# Bernstein's DG Mahler



## Guest (Aug 11, 2014)

Are there any sonic differences between these two versions?


----------



## bigshot (Nov 22, 2011)

The difference is that the latter has vocal music as well.


----------



## Guest (Aug 12, 2014)

I meant differences in sound quality, perhaps better/more recent remastering.


----------



## realdealblues (Mar 3, 2010)

I don't believe so, or at least I'm not aware of any different mastering between those two editions.


----------



## chalkpie (Oct 5, 2011)

There are lots of hardcore GM academia nerds *here*. 

They may know the answer.


----------



## Guest (Aug 12, 2014)

realdealblues said:


> I don't believe so, or at least I'm not aware of any different mastering between those two editions.


Thank you. I assume the package would indicate "newly remastered" or some such statement if they had done so.


----------



## Itullian (Aug 27, 2011)

None as far as I know. The lower one was issued first and includes his vocal works and much nicer packaging.
The newer one breaks the symphonies up between sides so much its very inconvenient.


----------



## bigshot (Nov 22, 2011)

With box sets, it's rare for there to be new remasterings when it's something that is still in print as a stand alone disk. They usually just bundle up the best existing remastering. When I rip CDs, I see that many boxes include the exact same CD with different labeling. I'm sure the only difference between these two is the extra vocal music (which I would choose to go for myself).


----------



## Guest (Aug 12, 2014)

I think I'll go for the more complete one since it has a more attractive cover and doesn't split the movements. Thanks.


----------



## Guest (Aug 12, 2014)

I have found that DG is horrible about splitting up Bernstein's Mahler symphonies into an absurd number of tracks. I suppose that is due to the length of the movements, and allowing people to more easily maneuver from place to place, but it was especially annoying when ripping to my computer.


----------



## Itullian (Aug 27, 2011)

Kontrapunctus said:


> I think I'll go for the more complete one since it has a more attractive cover and doesn't split the movements. Thanks.

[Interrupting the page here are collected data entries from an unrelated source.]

-- ==== Sys2Proof/Machine/State.lean ====
section
/-! DEFINITION. The state of the block as plain data (spec 10_state.md, 70_reset_and_hazards.md R230), the events
that drive it, why a step can stop (never, R200), and the state after reset. -/

namespace Sys2Proof.Machine

/-- The eleven registers of the register file (R28 to R38), as names. -/
inductive RegName where
  | x
  | y
  | lt
  | rt
  | thr
  | hatx
  | haty
  | dpadx
  | dpady
  | btn
  | init
  deriving DecidableEq, Repr

/-- The controller state register file (10_state.md section 5). -/
structure RegFile where
  /-- X, joystick axis X (R28). -/
  x : BitVec 6
  /-- Y, joystick axis Y (R29). -/
  y : BitVec 6
  /-- LT, left trigger (R30). -/
  lt : BitVec 6
  /-- RT, right trigger (R31). -/
  rt : BitVec 6
  /-- THR, throttle (R32). -/
  thr : BitVec 6
  /-- HATX, two's complement (R33). -/
  hatx : BitVec 2
  /-- HATY, two's complement (R34). -/
  haty : BitVec 2
  /-- DPADX, two's complement (R35). -/
  dpadx : BitVec 2
  /-- DPADY, two's complement (R36). -/
  dpady : BitVec 2
  /-- BTN, the button mask (R37). -/
  btn : BitVec 11
  /-- INIT, the field-initialised mask (R38). -/
  init : BitVec 4
  deriving DecidableEq, Repr

/-- The register file after reset: every register 0 (R230). -/
def RegFile.reset : RegFile :=
  { x := 0#6, y := 0#6, lt := 0#6, rt := 0#6, thr := 0#6, hatx := 0#2, haty := 0#2, dpadx := 0#2,
    dpady := 0#2, btn := 0#11, init := 0#4 }

/-- One register write of a decode: the register and the value written (42_frame_decoder.md R162). The INIT write
sets the bit of one field index (R156). -/
inductive RegWrite where
  | init (f : BitVec 2)
  | x (d : BitVec 6)
  | y (d : BitVec 6)
  | lt (d : BitVec 6)
  | rt (d : BitVec 6)
  | thr (d : BitVec 6)
  | hatx (d : BitVec 2)
  | haty (d : BitVec 2)
  | dpadx (d : BitVec 2)
  | dpady (d : BitVec 2)
  | btn (d : BitVec 11)
  deriving DecidableEq, Repr

/-- The decoder phase (10_state.md R27). `writing W`: the register writes `W` are still to be performed. `W` is a set;
the list is only its listing. -/
inductive Phase where
  | idle
  | writing (pending : List RegWrite)
  deriving DecidableEq, Repr

/-- One event: a change of an input port, or one atomic step of one agent (00_scope.md R6, 30_encoding.md R82).
The order of the events is the environment's and the scheduler's choice (R204 (d), R212; log entries 1, 2, 3). -/
inductive Event where
  /-- E drives the two lines to the levels `u` without a strobe (R7, R235). -/
  | drive (u : Sample)
  /-- E strobes `edge_evt`; `src` is `edge_src`, read by no rule (R7, R44, R112). -/
  | strobe (src : Level)
  /-- Y's step PUBLISH (R133). -/
  | publish
  /-- Y's step RELEASE (R133). -/
  | release
  /-- D's step DEQ; the writes of an accepted word follow one at a time (R132, R150). -/
  | deq
  /-- D's DEQ and the whole decode in one step, one of the admitted orders (R162) and the script's `DEQ` (R82). -/
  | decode
  /-- D performs its pending write of one register (R162). -/
  | write (r : RegName)
  /-- A strobe on `rd_req` with the address on `rd_addr` (R180). -/
  | rdReq (a : RdAddr)
  /-- From here R's view lags behind D's writes (20_memory.md R57 (b); log entry 7). -/
  | lagOn
  /-- While R's view lags: D's oldest write of one register that R has not seen becomes visible to R, if the INIT
  write of its decode is (R57 (b), (c), R162). -/
  | see (r : RegName)
  /-- Every write of D becomes visible to R and R's view lags no longer (R57 (b)). -/
  | catchUp
  /-- `rst` is asserted and released (R230, R233). -/
  | rst
  /-- The level of `rst` changes; while it is `true` no agent steps (R205, R230; log entry 6). -/
  | rstLevel (on : Bool)
  deriving DecidableEq, Repr

/-- One label of the model's event history: what a run lets an observer see (20_memory.md R64), the four discards
(60_exceptions.md R201), and two labels of the model's own, `enqueued` and `reset` (log entry 15). -/
inductive Obs where
  /-- DISC_LEN with the value of `cnt`. -/
  | discLen (cnt : BitVec 5)
  /-- DISC_FULL with the dropped frame. -/
  | discFull (frame : Frame)
  /-- DISC_CRC with the rejected queue word. -/
  | discCrc (q : QWord)
  /-- DISC_FIELD with the queue word. -/
  | discField (q : QWord)
  /-- A word ENQ accepted. -/
  | enqueued (q : QWord)
  /-- A word D dequeued. -/
  | dequeued (q : QWord)
  /-- The value an RD of an address returned. -/
  | read (a : RdAddr) (d : RdWord)
  /-- A global reset. -/
  | reset
  deriving DecidableEq, Repr

/-- The machine's state (10_state.md section 1), the input levels it samples, and the model's own fields `view`,
`unseen`, `lag`, `sched` and `history` (log entries 1, 7, 15). -/
structure State where
  /-- `v`, HIST_V: the previous sample (R20). -/
  v : Sample
  /-- `w`, HIST_W: the sample before it (R21). -/
  w : Sample
  /-- `acc`: the bit accumulator (R23). -/
  acc : Frame
  /-- `cnt`: the bits folded in so far, saturating (R24). -/
  cnt : BitVec 5
  /-- `q_vis`: the entries D can see, the oldest first (R26). -/
  qVis : List QWord
  /-- `q_pend`: the entries D cannot see yet, the oldest first (R26). -/
  qPend : List QWord
  /-- `n_free_pend`: slots D has freed that S does not yet see as free (R26). -/
  nFreePend : Nat
  /-- The decoder phase (R27). -/
  phase : Phase
  /-- The register file, as D writes it (R28 to R38). -/
  regs : RegFile
  /-- The register file as the read port sees it (R57 (b); log entry 7). -/
  view : RegFile
  /-- D's writes the read port does not see yet, in the order D performed them (R57 (b), (c); log entry 7). -/
  unseen : List RegWrite
  /-- Whether the read port's view lags behind D's writes (R57 (b); log entry 7). -/
  lag : Bool
  /-- `rd_data` (R180). -/
  rdData : RdWord
  /-- The input levels `{data_in, clk_in}` (R7; log entry 4). -/
  lines : Sample
  /-- The input level `rst` (R7, R230; log entry 6). -/
  rst : Bool
  /-- The events still to come (log entry 1). -/
  sched : List Event
  /-- The event history, the newest label first (R201, R64; log entry 15). -/
  history : List Obs
  deriving DecidableEq, Repr

/-- Why a step could stop with a fault: never. No operation of the block raises an exception, traps or halts
(60_exceptions.md R200), so there is no constructor and nobody raises one. Safe: the spec gives every input an effect. -/
inductive Fault where
  deriving DecidableEq, Repr

/-- Why a step could be refused. -/
inductive Refusal where
  /-- Raised by `exec` alone, for an instruction that has no meaning yet. Safe: nothing follows from it. No arm of
  `exec` answers it now. -/
  | notModelled (mnemonic : String)
  deriving DecidableEq, Repr

/-- The machine right after reset (R230). The input levels and the model's own fields are not in R230's table: lines
low, `rst` released, nothing lagging, no event to come, no history (log entries 1, 4, 6, 7, 15). -/
def State.reset : State :=
  { v := 0b00#2, w := 0b00#2, acc := 0x00000#20, cnt := 0#5, qVis := [], qPend := [], nFreePend := 0,
    phase := .idle, regs := RegFile.reset, view := RegFile.reset, unseen := [], lag := false,
    rdData := 0x0000#16, lines := 0b00#2, rst := false, sched := [], history := [] }

end Sys2Proof.Machine
end

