-- ==== Sys2Proof/Certificates/Slice0/Obligations.lean ====
section
/-! DEFINITION. The statements for the provers. OBLIGATIONS.json lists them with the rules they rest on. -/

open Sys2Proof Sys2Proof.Machine

/-! ## Encoding -/

/-- Words written out from the tables of R76, R78 and R75 decode to the operations they stand for: H = `00 00 01`,
`10 00 10`, `11 10 00`; the frames f0 to f3 of 95_test_vectors.md and three words it classifies; `rd_addr` 9. The bytes
that carry a word are the model's choice (log entry 13). -/
def Obligations.KnownWordsDecode : Prop :=
  decode .hist [0b00000001#8] = .instr (.edgeClkRise 0b00#2 0#1 0#1) ∧
  decode .hist [0b00100010#8] = .instr .edgeGap101 ∧
  decode .hist [0b00111000#8] = .instr (.edgeDataWHigh 1#1 1#1 0#1) ∧
  decode .hist [0b01000001#8] = .refused .bitsAboveWidth ∧
  decode .qw [0xC3#8, 0x0F#8, 0x00#8, 0x00#8] = .instr (.decF0 0x00000FC3#32) ∧
  decode .qw [0x85#8, 0x22#8, 0x07#8, 0x00#8] = .instr (.decF1 0x00072285#32) ∧
  decode .qw [0xA9#8, 0x17#8, 0x0A#8, 0x00#8] = .instr (.decF2 0x000A17A9#32) ∧
  decode .qw [0x81#8, 0xC1#8, 0x0E#8, 0x00#8] = .instr (.decF3 0x000EC181#32) ∧
  decode .qw [0x0B#8, 0x00#8, 0x10#8, 0x00#8] = .instr (.decFx 0x0010000B#32) ∧
  decode .qw [0xC2#8, 0x0F#8, 0x00#8, 0x00#8] = .instr (.decReject 0x00000FC2#32) ∧
  decode .rda [0x09#8] = .instr (.rd 9#4)

/-- R76: the class of every history word is the one its ordered tests give, exactly one row of the mask and match
table selects it and that row is of its class, and the classes cover 32, 2 and 30 words. -/
def Obligations.EveryHistoryWordSelectsExactlyOneRow : Prop :=
  (∀ w v u : Sample,
    classHist (mkHist w v u) =
      (if (u.getLsbD 0 ^^ v.getLsbD 0) = true then .clk
       else if (u.getLsbD 0 = false ∧ v.getLsbD 0 = false ∧ w.getLsbD 0 = false) ∧
           (u.getLsbD 1 ^^ v.getLsbD 1) = true ∧ (v.getLsbD 1 ^^ w.getLsbD 1) = true then .gap
       else .data)) ∧
  (∀ h : HistWord,
    (([ (0b000101#6, 0b000001#6, EdgeClass.clk), (0b000101#6, 0b000100#6, .clk),
        (0b111111#6, 0b001000#6, .gap), (0b111111#6, 0b100010#6, .gap),
        (0b000101#6, 0b000101#6, .data), (0b010101#6, 0b010000#6, .data),
        (0b011111#6, 0b000000#6, .data), (0b011111#6, 0b001010#6, .data),
        (0b111111#6, 0b000010#6, .data), (0b111111#6, 0b101000#6, .data) ] :
        List (HistWord × HistWord × EdgeClass)).filter (fun r => h &&& r.1 == r.2.1)).map (fun r => r.2.2)
      = [classHist h]) ∧
  ((List.range 64).filter (fun n => classHist (BitVec.ofNat 6 n) == .clk)).length = 32 ∧
  ((List.range 64).filter (fun n => classHist (BitVec.ofNat 6 n) == .gap)).length = 2 ∧
  ((List.range 64).filter (fun n => classHist (BitVec.ofNat 6 n) == .data)).length = 30

/-- R78: the ordered tests on a queue word, in numbers, and the mask and match table with its guards. -/
def Obligations.EveryQueueWordSelectsOneDecodeClass : Prop :=
  ∀ q : QWord,
    decodeQW q =
      (if crcOk q = false then .decReject q
       else if q.toNat / 2 ^ 18 = 0 then .decF0 q
       else if q.toNat / 2 ^ 18 = 1 then .decF1 q
       else if q.toNat / 2 ^ 18 = 2 then .decF2 q
       else if q.toNat / 2 ^ 18 = 3 then .decF3 q
       else .decFx q) ∧
    (crcOk q = true →
      (decodeQW q = .decF0 q ↔ q &&& 0xFFFC0000#32 = 0x00000000#32) ∧
      (decodeQW q = .decF1 q ↔ q &&& 0xFFFC0000#32 = 0x00040000#32) ∧
      (decodeQW q = .decF2 q ↔ q &&& 0xFFFC0000#32 = 0x00080000#32) ∧
      (decodeQW q = .decF3 q ↔ q &&& 0xFFFC0000#32 = 0x000C0000#32) ∧
      (decodeQW q = .decFx q ↔ q &&& 0xFFF00000#32 ≠ 0#32))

You'll be glad you did. It's much nicer.


----------



## DiesIraeCX (Jul 21, 2014)

DrMike said:


> I have found that DG is horrible about splitting up Bernstein's Mahler symphonies into an absurd number of tracks. I suppose that is due to the length of the movements, and allowing people to more easily maneuver from place to place, but it was especially annoying when ripping to my computer.


I agree, it's pretty ridiculous, I mean look at Karajan' Live Mahler 9th. It's split up into 30 tracks! 
If you're using iTunes to rip your CDs, thankfully you can join the tracks together into 4 separate movements, instead of 30.


----------



## Guest (Aug 12, 2014)

DiesIraeVIX said:


> I agree, it's pretty ridiculous, I mean look at Karajan' Live Mahler 9th. It's split up into 30 tracks!
> If you're using iTunes to rip your CDs, thankfully you can join the tracks together into 4 separate movements, instead of 30.


That is handy to know. I have Bernstein's DG Mahler 2 in my play list right now - I'll join them together! Thanks for the tip.


----------